Starting at the line below holding "def size (sz" and stopping at the line holding "reads 1. -/", print every line exactly, both ends included, and leave the rest out.

=== Information ===
******************************

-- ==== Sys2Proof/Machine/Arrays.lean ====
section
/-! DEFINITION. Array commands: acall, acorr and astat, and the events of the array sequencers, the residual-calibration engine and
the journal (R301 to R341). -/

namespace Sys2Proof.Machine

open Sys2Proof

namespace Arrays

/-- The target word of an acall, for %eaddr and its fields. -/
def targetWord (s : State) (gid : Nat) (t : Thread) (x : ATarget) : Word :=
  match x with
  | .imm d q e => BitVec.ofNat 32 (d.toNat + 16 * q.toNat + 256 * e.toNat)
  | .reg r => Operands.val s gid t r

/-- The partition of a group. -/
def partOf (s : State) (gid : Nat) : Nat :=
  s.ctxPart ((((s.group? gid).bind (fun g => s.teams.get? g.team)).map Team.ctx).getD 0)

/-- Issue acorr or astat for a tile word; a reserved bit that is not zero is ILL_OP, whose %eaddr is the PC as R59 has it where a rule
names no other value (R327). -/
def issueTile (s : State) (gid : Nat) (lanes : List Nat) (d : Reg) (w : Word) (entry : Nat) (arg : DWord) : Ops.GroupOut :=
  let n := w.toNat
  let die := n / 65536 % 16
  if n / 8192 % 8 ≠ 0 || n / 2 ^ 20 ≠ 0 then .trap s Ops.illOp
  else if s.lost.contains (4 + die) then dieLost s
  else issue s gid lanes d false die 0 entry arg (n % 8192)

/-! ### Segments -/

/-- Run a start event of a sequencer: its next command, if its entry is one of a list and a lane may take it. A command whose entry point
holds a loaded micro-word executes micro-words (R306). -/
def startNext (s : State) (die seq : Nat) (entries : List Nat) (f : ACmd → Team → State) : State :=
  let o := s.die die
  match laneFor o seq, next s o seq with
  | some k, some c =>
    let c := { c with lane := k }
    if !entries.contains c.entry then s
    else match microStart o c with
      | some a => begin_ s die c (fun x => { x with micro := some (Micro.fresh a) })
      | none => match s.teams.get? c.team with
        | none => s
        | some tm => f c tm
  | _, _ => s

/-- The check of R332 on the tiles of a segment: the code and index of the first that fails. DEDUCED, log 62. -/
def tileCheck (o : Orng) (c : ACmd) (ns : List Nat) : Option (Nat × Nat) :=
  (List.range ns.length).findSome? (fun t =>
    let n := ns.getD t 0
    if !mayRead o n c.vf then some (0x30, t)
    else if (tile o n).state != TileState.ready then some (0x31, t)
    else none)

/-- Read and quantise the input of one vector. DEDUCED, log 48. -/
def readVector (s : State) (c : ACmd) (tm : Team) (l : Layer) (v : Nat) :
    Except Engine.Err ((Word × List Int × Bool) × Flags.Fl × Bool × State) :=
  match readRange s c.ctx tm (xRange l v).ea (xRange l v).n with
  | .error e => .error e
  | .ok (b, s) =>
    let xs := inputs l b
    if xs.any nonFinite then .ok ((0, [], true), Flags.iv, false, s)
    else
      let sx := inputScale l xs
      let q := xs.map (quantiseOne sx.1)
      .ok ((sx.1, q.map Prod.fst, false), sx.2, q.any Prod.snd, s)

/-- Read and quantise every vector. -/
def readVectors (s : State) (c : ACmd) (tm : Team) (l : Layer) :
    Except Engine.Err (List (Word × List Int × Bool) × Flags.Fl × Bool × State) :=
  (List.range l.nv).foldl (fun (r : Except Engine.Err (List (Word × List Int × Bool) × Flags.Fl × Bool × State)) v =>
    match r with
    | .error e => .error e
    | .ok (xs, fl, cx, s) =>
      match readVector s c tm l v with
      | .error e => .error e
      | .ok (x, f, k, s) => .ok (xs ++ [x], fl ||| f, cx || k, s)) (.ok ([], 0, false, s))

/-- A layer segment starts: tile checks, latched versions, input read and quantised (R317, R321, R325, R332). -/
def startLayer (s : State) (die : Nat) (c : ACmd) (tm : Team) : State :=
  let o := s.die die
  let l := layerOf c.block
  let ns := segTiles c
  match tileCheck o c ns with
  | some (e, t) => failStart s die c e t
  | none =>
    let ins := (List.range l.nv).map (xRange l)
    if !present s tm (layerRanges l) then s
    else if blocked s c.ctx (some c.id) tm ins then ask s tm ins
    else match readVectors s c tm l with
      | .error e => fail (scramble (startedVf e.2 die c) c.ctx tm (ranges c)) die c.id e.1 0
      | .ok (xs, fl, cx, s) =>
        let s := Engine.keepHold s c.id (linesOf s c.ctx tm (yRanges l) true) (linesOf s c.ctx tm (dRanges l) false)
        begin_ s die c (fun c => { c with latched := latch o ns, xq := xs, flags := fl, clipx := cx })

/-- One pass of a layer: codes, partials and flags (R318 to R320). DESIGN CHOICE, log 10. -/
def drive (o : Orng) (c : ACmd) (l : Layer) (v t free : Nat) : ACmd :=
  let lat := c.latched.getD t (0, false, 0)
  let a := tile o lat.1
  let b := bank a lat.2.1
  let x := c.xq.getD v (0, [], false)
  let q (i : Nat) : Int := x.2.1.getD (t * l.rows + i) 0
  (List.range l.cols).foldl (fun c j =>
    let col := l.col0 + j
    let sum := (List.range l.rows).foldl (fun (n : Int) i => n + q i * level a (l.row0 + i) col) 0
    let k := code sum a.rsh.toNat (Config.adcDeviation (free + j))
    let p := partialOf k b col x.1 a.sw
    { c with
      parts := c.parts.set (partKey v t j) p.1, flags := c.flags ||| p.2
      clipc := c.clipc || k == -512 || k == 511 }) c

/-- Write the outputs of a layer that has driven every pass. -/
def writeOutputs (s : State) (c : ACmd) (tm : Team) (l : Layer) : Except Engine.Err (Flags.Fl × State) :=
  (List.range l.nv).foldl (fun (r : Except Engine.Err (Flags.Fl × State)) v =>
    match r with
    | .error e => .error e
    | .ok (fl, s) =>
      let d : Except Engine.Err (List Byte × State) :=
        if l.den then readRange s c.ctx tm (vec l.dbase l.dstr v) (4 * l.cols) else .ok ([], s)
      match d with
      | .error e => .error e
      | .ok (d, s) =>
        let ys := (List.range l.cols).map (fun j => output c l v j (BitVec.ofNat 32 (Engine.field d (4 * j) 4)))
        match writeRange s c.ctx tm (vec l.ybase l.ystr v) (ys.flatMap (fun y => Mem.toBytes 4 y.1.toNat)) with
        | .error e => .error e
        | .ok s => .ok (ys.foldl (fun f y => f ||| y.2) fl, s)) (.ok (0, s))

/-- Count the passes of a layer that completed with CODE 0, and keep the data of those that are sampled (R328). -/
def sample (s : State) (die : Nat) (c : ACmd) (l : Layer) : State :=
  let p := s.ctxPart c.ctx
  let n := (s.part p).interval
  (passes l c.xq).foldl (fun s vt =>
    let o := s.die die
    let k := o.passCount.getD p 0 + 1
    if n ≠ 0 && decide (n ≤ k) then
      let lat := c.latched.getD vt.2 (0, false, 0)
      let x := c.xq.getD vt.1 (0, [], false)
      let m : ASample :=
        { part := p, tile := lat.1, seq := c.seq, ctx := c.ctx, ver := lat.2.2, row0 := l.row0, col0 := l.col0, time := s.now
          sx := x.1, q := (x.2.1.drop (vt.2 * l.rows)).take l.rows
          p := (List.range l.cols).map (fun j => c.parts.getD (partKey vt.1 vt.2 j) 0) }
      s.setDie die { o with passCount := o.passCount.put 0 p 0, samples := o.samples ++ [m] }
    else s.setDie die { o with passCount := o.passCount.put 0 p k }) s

******************************

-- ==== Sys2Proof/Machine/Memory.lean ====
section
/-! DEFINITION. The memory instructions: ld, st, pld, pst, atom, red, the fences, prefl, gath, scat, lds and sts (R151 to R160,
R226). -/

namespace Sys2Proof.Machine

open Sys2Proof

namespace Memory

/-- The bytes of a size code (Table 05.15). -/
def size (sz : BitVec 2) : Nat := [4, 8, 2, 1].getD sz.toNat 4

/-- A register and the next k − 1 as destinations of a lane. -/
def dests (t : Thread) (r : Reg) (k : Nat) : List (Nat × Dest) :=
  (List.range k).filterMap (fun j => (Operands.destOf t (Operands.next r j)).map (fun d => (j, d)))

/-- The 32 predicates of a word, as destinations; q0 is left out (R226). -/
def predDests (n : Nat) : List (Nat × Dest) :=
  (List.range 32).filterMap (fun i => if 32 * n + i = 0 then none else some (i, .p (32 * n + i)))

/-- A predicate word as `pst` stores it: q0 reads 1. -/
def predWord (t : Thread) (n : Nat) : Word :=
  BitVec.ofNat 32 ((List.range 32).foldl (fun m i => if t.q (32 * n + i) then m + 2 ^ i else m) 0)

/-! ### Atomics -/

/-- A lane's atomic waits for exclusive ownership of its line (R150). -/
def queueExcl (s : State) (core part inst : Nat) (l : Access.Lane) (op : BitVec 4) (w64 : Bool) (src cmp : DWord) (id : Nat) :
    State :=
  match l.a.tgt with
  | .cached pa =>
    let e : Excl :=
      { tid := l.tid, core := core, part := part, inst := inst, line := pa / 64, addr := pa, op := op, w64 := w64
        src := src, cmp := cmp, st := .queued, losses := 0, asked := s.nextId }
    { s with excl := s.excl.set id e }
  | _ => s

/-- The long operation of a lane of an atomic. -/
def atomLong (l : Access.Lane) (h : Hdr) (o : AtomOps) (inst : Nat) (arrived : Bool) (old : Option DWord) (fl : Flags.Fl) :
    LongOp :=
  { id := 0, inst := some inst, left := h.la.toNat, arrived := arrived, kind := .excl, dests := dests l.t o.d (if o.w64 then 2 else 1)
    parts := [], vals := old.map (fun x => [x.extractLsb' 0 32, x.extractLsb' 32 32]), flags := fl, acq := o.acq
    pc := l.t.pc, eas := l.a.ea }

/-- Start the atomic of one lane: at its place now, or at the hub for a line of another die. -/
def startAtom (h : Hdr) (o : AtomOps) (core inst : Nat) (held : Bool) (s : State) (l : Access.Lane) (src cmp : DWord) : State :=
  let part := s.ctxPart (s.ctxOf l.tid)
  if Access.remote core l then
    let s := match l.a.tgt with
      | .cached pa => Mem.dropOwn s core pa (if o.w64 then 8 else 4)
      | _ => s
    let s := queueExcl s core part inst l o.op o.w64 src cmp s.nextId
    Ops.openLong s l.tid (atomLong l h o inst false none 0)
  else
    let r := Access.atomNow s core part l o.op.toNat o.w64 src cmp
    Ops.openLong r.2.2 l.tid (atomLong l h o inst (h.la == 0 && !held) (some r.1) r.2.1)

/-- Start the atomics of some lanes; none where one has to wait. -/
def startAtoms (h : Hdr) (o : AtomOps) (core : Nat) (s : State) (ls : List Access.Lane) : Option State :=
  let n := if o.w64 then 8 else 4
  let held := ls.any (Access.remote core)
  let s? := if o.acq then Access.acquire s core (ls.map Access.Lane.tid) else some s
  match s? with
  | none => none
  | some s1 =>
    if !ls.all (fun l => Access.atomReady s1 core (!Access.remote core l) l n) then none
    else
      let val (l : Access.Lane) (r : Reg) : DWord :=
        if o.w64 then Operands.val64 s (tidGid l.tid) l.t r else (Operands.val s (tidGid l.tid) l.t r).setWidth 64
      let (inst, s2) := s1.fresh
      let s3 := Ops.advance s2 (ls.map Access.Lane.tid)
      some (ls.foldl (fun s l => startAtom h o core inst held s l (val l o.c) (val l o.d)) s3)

******************************

=== The completed task ===
def size (sz : BitVec 2) : Nat := [4, 8, 2, 1].getD sz.toNat 4

/-- A register and the next k − 1 as destinations of a lane. -/
def dests (t : Thread) (r : Reg) (k : Nat) : List (Nat × Dest) :=
  (List.range k).filterMap (fun j => (Operands.destOf t (Operands.next r j)).map (fun d => (j, d)))

/-- The 32 predicates of a word, as destinations; q0 is left out (R226). -/
def predDests (n : Nat) : List (Nat × Dest) :=
  (List.range 32).filterMap (fun i => if 32 * n + i = 0 then none else some (i, .p (32 * n + i)))

/-- A predicate word as `pst` stores it: q0 reads 1. -/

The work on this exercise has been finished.